FIG. 7 shows an example of detection by the above temperature change value when an abnormal flow actually flows. In this case, the sample period C is 5 seconds and the integer S is 36. When a clogging occurs in the transportation pipe, the absolute value of the temperature gradually decreases, but the temperature change value accurately catches the timing when the temperature drops compared to the absolute value, and the clogging is clearly detected. . Also,
It is also clear that the detection speed is about 5 minutes faster than the absolute value detection.

The above embodiment has been described in the case where the powder is pulverized coal and the equipment to be blown is the blast furnace, but in the present invention, the carrier gas is blown into the injection tank such as solid fuel supply to the heating burner. Any powder transport facility can be applied as long as it merges in the middle of the pipe connecting the lances.

[0015]

As described above, according to the present invention, the reverse flow of the carrier gas due to the clogging of the powder transport pipe can be detected early by the measurement of the thermometer attached to the surface of the transport pipe. It was Also, if thermometers are attached to all the transportation pipes from the injection tank, clogging can be cleared quickly.

[Brief description of drawings]

FIG. 1 is a view showing a pulverized coal blowing facility in which a carrier gas abnormality detection method according to the present invention is implemented.

FIG. 2 is a diagram showing installation of a thermometer in a powder transportation pipe.

FIG. 3 is a diagram showing changes over time in surface temperatures of three transportation pipes.

FIG. 4 is a diagram illustrating a change in surface temperature.

FIG. 5 is a diagram showing a pulverized coal blowing facility and a transportation piping system of a blast furnace.

FIG. 6 is a diagram illustrating the occurrence of an abnormal flow of carrier gas.

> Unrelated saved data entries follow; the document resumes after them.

-- ==== Sys2Proof/Decode.lean ====
section
/-! DEFINITION. The decoder of both encoding spaces (30_encoding.md R70 to R73, R80 to R82), total on any request
and any tag byte and rejecting by name, and after it the encoder. -/

namespace Sys2Proof

/-- Why a code word is no instruction. -/
inductive DecodeError where
  /-- The opcode is not in the map of R72 (R73). -/
  | unassignedOpcode (op : Byte)
  /-- The operands are not those R72 gives the opcode. -/
  | wrongOperands (op : Byte)
  /-- The byte is not in the tag map of R81 (R82). -/
  | illegalTag (b : Byte)
deriving DecidableEq, Repr

/-- The opcode map of R72, row by row, with the operands each row takes. -/
def decodeOp (r : Request) : Except DecodeError Instr :=
  if r.opcode = 0x01#8 then
    match r.operands with
    | [] => .ok .reset
    | _ => .error (.wrongOperands r.opcode)
  else if r.opcode = 0x10#8 then
    match r.operands with
    | [.bytes payload] => .ok (.hdlcTxFrame payload)
    | _ => .error (.wrongOperands r.opcode)
  else if r.opcode = 0x11#8 then
    match r.operands with
    | [] => .ok .hdlcTxBegin
    | _ => .error (.wrongOperands r.opcode)
  else if r.opcode = 0x12#8 then
    match r.operands with
    | [.byte b] => .ok (.hdlcTxByte b)
    | _ => .error (.wrongOperands r.opcode)
  else if r.opcode = 0x13#8 then
    match r.operands with
    | [] => .ok .hdlcTxEnd
    | _ => .error (.wrongOperands r.opcode)
  else if r.opcode = 0x14#8 then
    match r.operands with
    | [] => .ok .hdlcTxAbort
    | _ => .error (.wrongOperands r.opcode)
  else if r.opcode = 0x18#8 then
    match r.operands with
    | [.byte b] => .ok (.hdlcRxByte b)
    | _ => .error (.wrongOperands r.opcode)
  else if r.opcode = 0x20#8 then
    match r.operands with
    | [.bytes payload] => .ok (.flenTxFrame payload)
    | _ => .error (.wrongOperands r.opcode)
  else if r.opcode = 0x28#8 then
    match r.operands with
    | [.byte b] => .ok (.flenRxByte b)
    | _ => .error (.wrongOperands r.opcode)
  else if r.opcode = 0x29#8 then
    match r.operands with
    | [] => .ok .flenRxAbort
    | _ => .error (.wrongOperands r.opcode)
  else if r.opcode = 0x30#8 then
    match r.operands with
    | [.desc d, .vals vs, .cap n] => .ok (.argPack d vs n)
    | _ => .error (.wrongOperands r.opcode)
  else if r.opcode = 0x31#8 then
    match r.operands with
    | [.desc d, .bytes input] => .ok (.argUnpack d input)
    | _ => .error (.wrongOperands r.opcode)
  else .error (.unassignedOpcode r.opcode)

/-- The tag map of R81. -/
def Tag.ofByte (b : Byte) : Option Tag :=
  if b = 0x62#8 then some (.scalar .bool)
  else if b = 0x43#8 then some (.scalar .u8)
  else if b = 0x53#8 then some (.scalar .u16)
  else if b = 0x4C#8 then some (.scalar .u32)
  else if b = 0x6C#8 then some (.scalar .i32)
  else if b = 0x64#8 then some (.scalar .blob)
  else if b = 0x55#8 then some (.scalar .utf8)
  else if b = 0x28#8 then some .structOpen
  else if b = 0x29#8 then some .structClose
  else if b = 0x2A#8 then some .array
  else none

/-- The instruction a tag is (rows TAG_* of the opcode table). -/
def Instr.ofTag : Tag → Instr
  | .scalar .bool => .tagBool
  | .scalar .u8 => .tagU8
  | .scalar .u16 => .tagU16
  | .scalar .u32 => .tagU32
  | .scalar .i32 => .tagI32
  | .scalar .blob => .tagBlob
  | .scalar .utf8 => .tagUtf8
  | .structOpen => .tagStructOpen
  | .structClose => .tagStructClose
  | .array => .tagArray

/-- A tag byte read as an instruction of the ARG unit (R80 to R82). -/
def decodeTag (b : Byte) : Except DecodeError Instr :=
  match Tag.ofByte b with
  | some t => .ok (Instr.ofTag t)
  | none => .error (.illegalTag b)

/-- The decoder: an operation by R72, a tag by R81. -/
def decode : Code → Except DecodeError Instr
  | .op r => decodeOp r
  | .tag b => decodeTag b

/-- The tag byte of a tag (R81, column "tag byte"). -/
def Tag.toByte : Tag → Byte
  | .scalar .bool => 0x62#8
  | .scalar .u8 => 0x43#8
  | .scalar .u16 => 0x53#8
  | .scalar .u32 => 0x4C#8
  | .scalar .i32 => 0x6C#8
  | .scalar .blob => 0x64#8
  | .scalar .utf8 => 0x55#8
  | .structOpen => 0x28#8
  | .structClose => 0x29#8
  | .array => 0x2A#8

/-- The encoder: the code word of an instruction, from R72 (opcode and operands) and R81 (tag byte). -/
def encode : Instr → Code
  | .reset => .op ⟨0x01#8, []⟩
  | .hdlcTxFrame payload => .op ⟨0x10#8, [.bytes payload]⟩
  | .hdlcTxBegin => .op ⟨0x11#8, []⟩
  | .hdlcTxByte b => .op ⟨0x12#8, [.byte b]⟩
  | .hdlcTxEnd => .op ⟨0x13#8, []⟩
  | .hdlcTxAbort => .op ⟨0x14#8, []⟩
  | .hdlcRxByte b => .op ⟨0x18#8, [.byte b]⟩
  | .flenTxFrame payload => .op ⟨0x20#8, [.bytes payload]⟩
  | .flenRxByte b => .op ⟨0x28#8, [.byte b]⟩
  | .flenRxAbort => .op ⟨0x29#8, []⟩
  | .argPack d vs n => .op ⟨0x30#8, [.desc d, .vals vs, .cap n]⟩
  | .argUnpack d input => .op ⟨0x31#8, [.desc d, .bytes input]⟩
  | .tagBool => .tag (Tag.toByte (.scalar .bool))
  | .tagU8 => .tag (Tag.toByte (.scalar .u8))
  | .tagU16 => .tag (Tag.toByte (.scalar .u16))
  | .tagU32 => .tag (Tag.toByte (.scalar .u32))
  | .tagI32 => .tag (Tag.toByte (.scalar .i32))
  | .tagBlob => .tag (Tag.toByte (.scalar .blob))
  | .tagUtf8 => .tag (Tag.toByte (.scalar .utf8))
  | .tagStructOpen => .tag (Tag.toByte .structOpen)
  | .tagStructClose => .tag (Tag.toByte .structClose)
  | .tagArray => .tag (Tag.toByte .array)

/-- The operands of an opcode with every bit that the table gives no place zero: an empty byte sequence, an
empty descriptor, no value, capacity 0. The byte of a `byte` operand is the second byte of the word, as in the
program encodings of 95_test_vectors.md L3 (log 9). -/
def tableOperands (op : Byte) (w : Nat) : List Operand :=
  if op = 0x12#8 ∨ op = 0x18#8 ∨ op = 0x28#8 then [.byte (BitVec.ofNat 8 (w / 256))]
  else if op = 0x10#8 ∨ op = 0x20#8 then [.bytes []]
  else if op = 0x30#8 then [.desc [], .vals .nil, .cap 0]
  else if op = 0x31#8 then [.desc [], .bytes []]
  else []

/-- The code word of a row of spec/opcode_table.json whose bits are `w`: an operation when the byte is an
assigned opcode, else a tag when it is in the tag map, else an unassigned opcode. DESIGN CHOICE: 0x28 and 0x29
stand for the operations, not for the tags `(` and `)` (log 8). -/
def tableCode (nbits w : Nat) : Code :=
  let bits := w % 2 ^ nbits
  let b := BitVec.ofNat 8 bits
  let r : Request := ⟨b, tableOperands b bits⟩
  match decodeOp r with
  | .ok _ => .op r
  | .error _ => if (Tag.ofByte b).isSome then .tag b else .op r

/-- The instruction the decoder reads from a table row's bits. -/
def decodeTableWord (nbits w : Nat) : Option Instr :=
  match decode (tableCode nbits w) with
  | .ok i => some i
  | .error _ => none

end Sys2Proof
end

FIG. 7 is a diagram showing an abnormality detection situation when the surface temperature is processed by a temperature change value.

[Explanation of symbols]

 1 coal crusher 2 bag / filter 3 pulverized coal hopper 4 intermediate tank 5 injection tank 6 transportation pipe 7 carrier gas 8 blast furnace 9 tuyere 10 oxygen concentration meter 11 sheath thermometer 12 recorder 13 confluence point 14 abnormal flow 15 clogging 16 Heat insulating material

Claims (3)

[Claims] 1. A carrier gas is merged in the middle of an injection tank holding powder pulverized in a hot-air dried state and a transportation pipe provided between a plurality of blowing tuyere, and the powder is blown into a device to be blown. When inserting, the time variation of the surface temperature of the injection tank side from the carrier gas merging point in the transportation pipe is measured, and the generation of the gas flow to the tank side is determined by the magnitude of the measured value. A method for detecting abnormality of carrier gas in powder transportation equipment. 2. A method for detecting an abnormality of a carrier gas in a powder transportation facility, wherein the surface temperature is a temperature change value according to the following formula. ΔT = T _i −T _in (1) n = C · S where ΔT: temperature change value (° C.) T _i : current temperature (° C.) T _in : temperature (° C.) n seconds before the current time n: change Interval (sec) C: Sample period (-) S: Integer (-) 3. The method for detecting an abnormality of a carrier gas in a powder transportation facility according to claim 1, wherein the powder is pulverized coal and the apparatus to be blown is a blast furnace.